::: GIVEN ENTRIES :::
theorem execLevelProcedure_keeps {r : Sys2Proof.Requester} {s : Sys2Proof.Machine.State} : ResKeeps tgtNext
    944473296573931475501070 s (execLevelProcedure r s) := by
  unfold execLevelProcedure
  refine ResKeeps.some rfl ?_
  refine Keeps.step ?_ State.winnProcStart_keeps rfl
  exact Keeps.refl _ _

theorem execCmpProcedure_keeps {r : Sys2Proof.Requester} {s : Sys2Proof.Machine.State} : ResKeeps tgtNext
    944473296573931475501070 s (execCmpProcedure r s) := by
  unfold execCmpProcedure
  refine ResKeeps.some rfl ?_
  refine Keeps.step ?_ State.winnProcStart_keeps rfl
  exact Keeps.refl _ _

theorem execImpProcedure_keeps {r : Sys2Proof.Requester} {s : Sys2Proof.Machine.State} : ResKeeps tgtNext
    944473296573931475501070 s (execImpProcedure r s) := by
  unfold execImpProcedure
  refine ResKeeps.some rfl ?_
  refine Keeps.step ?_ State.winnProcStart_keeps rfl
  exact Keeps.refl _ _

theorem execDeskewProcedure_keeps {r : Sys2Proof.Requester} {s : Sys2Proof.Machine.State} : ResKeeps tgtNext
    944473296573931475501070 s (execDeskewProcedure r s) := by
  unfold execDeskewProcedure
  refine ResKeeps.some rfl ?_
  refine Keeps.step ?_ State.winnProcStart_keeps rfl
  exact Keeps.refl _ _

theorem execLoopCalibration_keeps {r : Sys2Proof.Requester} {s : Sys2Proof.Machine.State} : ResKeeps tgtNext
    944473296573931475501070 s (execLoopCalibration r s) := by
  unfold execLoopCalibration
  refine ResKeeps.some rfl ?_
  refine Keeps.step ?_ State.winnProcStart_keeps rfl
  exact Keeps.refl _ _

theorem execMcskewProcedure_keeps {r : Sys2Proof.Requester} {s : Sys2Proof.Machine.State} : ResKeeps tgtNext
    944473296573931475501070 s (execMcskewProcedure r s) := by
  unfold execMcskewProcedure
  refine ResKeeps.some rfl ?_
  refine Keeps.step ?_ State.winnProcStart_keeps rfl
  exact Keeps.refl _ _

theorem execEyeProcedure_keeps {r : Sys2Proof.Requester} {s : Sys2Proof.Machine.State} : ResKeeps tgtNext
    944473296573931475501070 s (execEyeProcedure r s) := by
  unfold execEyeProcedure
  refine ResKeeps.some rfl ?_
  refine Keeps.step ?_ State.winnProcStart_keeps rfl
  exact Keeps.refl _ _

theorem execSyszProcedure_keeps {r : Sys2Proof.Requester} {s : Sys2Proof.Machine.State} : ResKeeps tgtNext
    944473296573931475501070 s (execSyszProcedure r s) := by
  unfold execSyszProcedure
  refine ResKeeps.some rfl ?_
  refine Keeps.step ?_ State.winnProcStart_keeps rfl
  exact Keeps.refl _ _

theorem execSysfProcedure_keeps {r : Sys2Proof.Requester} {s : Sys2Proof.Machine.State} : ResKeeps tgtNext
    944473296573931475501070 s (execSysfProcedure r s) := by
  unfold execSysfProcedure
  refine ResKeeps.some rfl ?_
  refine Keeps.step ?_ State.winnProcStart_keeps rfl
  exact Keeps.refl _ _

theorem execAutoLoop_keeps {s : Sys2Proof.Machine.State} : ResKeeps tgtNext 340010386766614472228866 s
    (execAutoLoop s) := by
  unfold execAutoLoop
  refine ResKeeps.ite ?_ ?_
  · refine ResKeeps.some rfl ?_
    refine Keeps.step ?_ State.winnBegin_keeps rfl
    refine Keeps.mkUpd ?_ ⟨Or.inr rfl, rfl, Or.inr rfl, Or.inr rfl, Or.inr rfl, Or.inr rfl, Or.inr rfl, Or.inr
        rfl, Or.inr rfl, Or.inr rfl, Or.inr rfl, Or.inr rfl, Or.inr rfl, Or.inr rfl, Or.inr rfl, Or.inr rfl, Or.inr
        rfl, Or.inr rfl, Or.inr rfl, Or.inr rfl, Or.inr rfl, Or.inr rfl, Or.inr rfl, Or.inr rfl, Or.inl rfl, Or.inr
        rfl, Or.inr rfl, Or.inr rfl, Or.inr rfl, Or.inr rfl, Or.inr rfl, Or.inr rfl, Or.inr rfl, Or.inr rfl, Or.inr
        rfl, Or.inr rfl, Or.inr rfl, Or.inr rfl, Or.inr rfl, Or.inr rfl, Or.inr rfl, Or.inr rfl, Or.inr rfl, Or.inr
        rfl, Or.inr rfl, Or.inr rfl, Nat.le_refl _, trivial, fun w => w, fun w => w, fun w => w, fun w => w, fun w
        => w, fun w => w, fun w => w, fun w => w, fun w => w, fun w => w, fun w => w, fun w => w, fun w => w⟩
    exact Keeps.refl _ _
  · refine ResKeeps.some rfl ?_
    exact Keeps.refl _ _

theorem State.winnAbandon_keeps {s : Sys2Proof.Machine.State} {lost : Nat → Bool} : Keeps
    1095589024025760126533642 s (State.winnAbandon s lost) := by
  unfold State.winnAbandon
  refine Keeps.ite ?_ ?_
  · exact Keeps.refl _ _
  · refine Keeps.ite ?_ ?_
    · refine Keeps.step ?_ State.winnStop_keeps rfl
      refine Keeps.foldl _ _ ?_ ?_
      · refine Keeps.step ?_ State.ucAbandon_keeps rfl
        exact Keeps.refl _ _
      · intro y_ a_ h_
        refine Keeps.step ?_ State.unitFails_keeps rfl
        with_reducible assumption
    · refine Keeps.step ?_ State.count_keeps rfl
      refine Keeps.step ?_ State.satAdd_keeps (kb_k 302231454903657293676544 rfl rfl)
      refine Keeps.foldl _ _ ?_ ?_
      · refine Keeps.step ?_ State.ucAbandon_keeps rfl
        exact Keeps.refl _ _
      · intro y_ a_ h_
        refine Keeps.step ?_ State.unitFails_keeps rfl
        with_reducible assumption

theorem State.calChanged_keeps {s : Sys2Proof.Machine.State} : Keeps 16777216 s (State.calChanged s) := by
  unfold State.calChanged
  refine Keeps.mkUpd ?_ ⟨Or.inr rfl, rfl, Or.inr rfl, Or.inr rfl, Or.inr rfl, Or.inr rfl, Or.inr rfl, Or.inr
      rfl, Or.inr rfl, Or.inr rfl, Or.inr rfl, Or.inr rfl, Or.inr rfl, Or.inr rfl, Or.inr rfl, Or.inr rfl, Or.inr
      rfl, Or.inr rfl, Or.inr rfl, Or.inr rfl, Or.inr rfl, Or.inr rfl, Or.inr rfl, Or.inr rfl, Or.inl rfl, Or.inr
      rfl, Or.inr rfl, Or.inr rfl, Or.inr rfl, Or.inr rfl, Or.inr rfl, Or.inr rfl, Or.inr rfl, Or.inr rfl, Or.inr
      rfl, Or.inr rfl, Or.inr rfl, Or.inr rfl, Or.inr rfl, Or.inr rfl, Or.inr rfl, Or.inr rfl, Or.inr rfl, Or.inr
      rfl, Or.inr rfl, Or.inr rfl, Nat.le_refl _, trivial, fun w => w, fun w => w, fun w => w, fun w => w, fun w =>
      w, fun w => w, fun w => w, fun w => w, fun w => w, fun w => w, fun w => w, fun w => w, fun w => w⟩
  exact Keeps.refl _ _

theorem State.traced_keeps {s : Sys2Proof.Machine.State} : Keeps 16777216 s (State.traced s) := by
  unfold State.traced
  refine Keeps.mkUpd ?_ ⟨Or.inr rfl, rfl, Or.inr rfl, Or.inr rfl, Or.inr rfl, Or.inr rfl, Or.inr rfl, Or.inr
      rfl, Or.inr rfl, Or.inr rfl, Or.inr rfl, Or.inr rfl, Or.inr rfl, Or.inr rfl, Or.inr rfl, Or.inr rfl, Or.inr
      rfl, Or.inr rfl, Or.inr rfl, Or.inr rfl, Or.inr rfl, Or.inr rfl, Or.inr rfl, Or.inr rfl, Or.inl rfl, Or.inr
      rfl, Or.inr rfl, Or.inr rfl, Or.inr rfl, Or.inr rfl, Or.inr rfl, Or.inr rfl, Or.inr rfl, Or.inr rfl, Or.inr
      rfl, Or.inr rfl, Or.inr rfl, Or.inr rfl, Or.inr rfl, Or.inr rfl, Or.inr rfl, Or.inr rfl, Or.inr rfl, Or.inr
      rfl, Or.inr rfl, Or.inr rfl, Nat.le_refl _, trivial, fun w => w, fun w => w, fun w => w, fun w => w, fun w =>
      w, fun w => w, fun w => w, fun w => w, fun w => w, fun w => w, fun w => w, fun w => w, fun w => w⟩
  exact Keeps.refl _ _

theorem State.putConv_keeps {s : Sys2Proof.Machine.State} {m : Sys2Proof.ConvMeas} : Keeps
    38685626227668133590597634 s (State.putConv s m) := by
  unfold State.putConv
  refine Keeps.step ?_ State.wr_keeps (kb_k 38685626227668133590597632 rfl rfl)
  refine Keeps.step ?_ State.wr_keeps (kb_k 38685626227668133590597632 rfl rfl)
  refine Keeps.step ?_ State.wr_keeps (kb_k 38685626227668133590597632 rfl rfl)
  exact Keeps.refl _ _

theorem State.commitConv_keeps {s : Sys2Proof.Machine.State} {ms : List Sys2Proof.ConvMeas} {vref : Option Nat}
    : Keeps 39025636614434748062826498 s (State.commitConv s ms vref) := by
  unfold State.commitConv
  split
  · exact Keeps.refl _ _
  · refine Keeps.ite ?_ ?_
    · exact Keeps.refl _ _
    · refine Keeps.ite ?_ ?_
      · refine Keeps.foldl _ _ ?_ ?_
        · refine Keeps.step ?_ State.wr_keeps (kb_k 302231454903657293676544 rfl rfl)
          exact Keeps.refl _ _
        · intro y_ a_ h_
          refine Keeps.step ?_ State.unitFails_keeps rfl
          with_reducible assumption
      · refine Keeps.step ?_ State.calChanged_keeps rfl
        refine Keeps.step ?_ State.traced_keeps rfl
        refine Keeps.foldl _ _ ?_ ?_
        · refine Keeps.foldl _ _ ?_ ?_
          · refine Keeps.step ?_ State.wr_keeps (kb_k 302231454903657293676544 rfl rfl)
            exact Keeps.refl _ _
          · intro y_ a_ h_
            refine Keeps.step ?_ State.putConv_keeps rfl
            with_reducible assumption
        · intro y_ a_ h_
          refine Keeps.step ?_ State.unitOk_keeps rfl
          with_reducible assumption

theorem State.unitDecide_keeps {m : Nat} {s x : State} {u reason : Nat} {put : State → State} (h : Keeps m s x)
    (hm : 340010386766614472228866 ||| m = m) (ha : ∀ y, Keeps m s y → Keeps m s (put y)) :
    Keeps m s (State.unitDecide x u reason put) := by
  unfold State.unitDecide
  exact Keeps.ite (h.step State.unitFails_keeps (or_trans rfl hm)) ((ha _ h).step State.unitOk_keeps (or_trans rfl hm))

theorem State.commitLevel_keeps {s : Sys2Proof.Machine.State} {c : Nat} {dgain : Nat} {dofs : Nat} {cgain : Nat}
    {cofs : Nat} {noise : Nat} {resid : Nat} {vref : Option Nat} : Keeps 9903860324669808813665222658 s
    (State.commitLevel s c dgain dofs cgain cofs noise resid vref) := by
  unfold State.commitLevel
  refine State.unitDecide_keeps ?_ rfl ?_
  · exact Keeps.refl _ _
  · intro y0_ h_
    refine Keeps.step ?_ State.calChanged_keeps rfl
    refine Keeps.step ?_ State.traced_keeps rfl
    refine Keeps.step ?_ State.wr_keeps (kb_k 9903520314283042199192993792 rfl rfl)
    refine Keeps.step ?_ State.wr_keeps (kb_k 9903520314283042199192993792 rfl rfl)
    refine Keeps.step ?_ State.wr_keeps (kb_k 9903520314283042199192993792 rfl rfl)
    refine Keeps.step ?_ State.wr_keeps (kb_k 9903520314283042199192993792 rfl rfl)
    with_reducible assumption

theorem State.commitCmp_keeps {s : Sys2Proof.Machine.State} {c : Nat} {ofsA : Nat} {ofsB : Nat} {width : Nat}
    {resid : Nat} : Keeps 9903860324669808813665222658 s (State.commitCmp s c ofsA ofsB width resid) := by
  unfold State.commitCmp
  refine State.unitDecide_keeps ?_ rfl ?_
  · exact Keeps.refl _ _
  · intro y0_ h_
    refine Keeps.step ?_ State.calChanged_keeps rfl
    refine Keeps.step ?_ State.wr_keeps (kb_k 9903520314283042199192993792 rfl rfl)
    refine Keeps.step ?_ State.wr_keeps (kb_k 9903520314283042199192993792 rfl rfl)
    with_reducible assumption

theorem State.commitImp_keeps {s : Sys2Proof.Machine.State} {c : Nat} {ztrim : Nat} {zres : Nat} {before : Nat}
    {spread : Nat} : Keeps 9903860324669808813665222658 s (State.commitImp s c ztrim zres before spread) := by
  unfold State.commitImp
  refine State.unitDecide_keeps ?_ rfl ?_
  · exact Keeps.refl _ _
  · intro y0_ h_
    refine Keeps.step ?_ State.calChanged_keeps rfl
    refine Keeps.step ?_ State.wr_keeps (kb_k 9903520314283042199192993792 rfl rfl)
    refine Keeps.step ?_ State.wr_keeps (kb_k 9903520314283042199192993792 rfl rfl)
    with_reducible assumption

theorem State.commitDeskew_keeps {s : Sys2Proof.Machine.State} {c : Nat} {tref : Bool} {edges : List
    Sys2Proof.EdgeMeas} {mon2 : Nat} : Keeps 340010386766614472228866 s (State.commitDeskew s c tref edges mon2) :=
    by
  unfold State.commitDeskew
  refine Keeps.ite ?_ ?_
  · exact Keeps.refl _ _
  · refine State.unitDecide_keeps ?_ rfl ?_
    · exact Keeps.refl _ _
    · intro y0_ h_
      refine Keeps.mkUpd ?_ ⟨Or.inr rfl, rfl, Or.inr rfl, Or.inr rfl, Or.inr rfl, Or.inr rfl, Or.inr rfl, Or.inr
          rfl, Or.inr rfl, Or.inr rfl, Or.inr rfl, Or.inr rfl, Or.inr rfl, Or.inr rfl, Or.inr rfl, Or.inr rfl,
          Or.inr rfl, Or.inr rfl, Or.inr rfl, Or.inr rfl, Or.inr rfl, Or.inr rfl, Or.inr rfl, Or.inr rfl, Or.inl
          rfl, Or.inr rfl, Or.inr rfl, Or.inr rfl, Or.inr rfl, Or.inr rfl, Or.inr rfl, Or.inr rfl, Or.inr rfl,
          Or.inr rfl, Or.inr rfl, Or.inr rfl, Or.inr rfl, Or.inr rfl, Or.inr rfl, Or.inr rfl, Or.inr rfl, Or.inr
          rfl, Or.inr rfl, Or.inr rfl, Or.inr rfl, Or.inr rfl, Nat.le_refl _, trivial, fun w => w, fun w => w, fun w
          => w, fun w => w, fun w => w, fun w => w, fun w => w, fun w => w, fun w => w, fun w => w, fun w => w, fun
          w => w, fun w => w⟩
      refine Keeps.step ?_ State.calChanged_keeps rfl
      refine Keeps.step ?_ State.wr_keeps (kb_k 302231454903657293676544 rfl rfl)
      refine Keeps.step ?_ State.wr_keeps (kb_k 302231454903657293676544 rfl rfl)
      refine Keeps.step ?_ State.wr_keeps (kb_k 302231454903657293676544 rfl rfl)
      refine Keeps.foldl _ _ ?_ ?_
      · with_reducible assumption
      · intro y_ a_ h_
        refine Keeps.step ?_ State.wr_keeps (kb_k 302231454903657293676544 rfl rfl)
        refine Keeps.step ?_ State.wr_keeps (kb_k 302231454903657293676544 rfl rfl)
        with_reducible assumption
:::
§ WORK INSTRUCTION:
From the first line of the data above through the line containing "unfold execCmpProcedure", repeat each line exactly, and add nothing.

§ ANSWER BOX:
theorem execLevelProcedure_keeps {r : Sys2Proof.Requester} {s : Sys2Proof.Machine.State} : ResKeeps tgtNext
    944473296573931475501070 s (execLevelProcedure r s) := by
  unfold execLevelProcedure
  refine ResKeeps.some rfl ?_
  refine Keeps.step ?_ State.winnProcStart_keeps rfl
  exact Keeps.refl _ _

theorem execCmpProcedure_keeps {r : Sys2Proof.Requester} {s : Sys2Proof.Machine.State} : ResKeeps tgtNext
    944473296573931475501070 s (execCmpProcedure r s) := by
  unfold execCmpProcedure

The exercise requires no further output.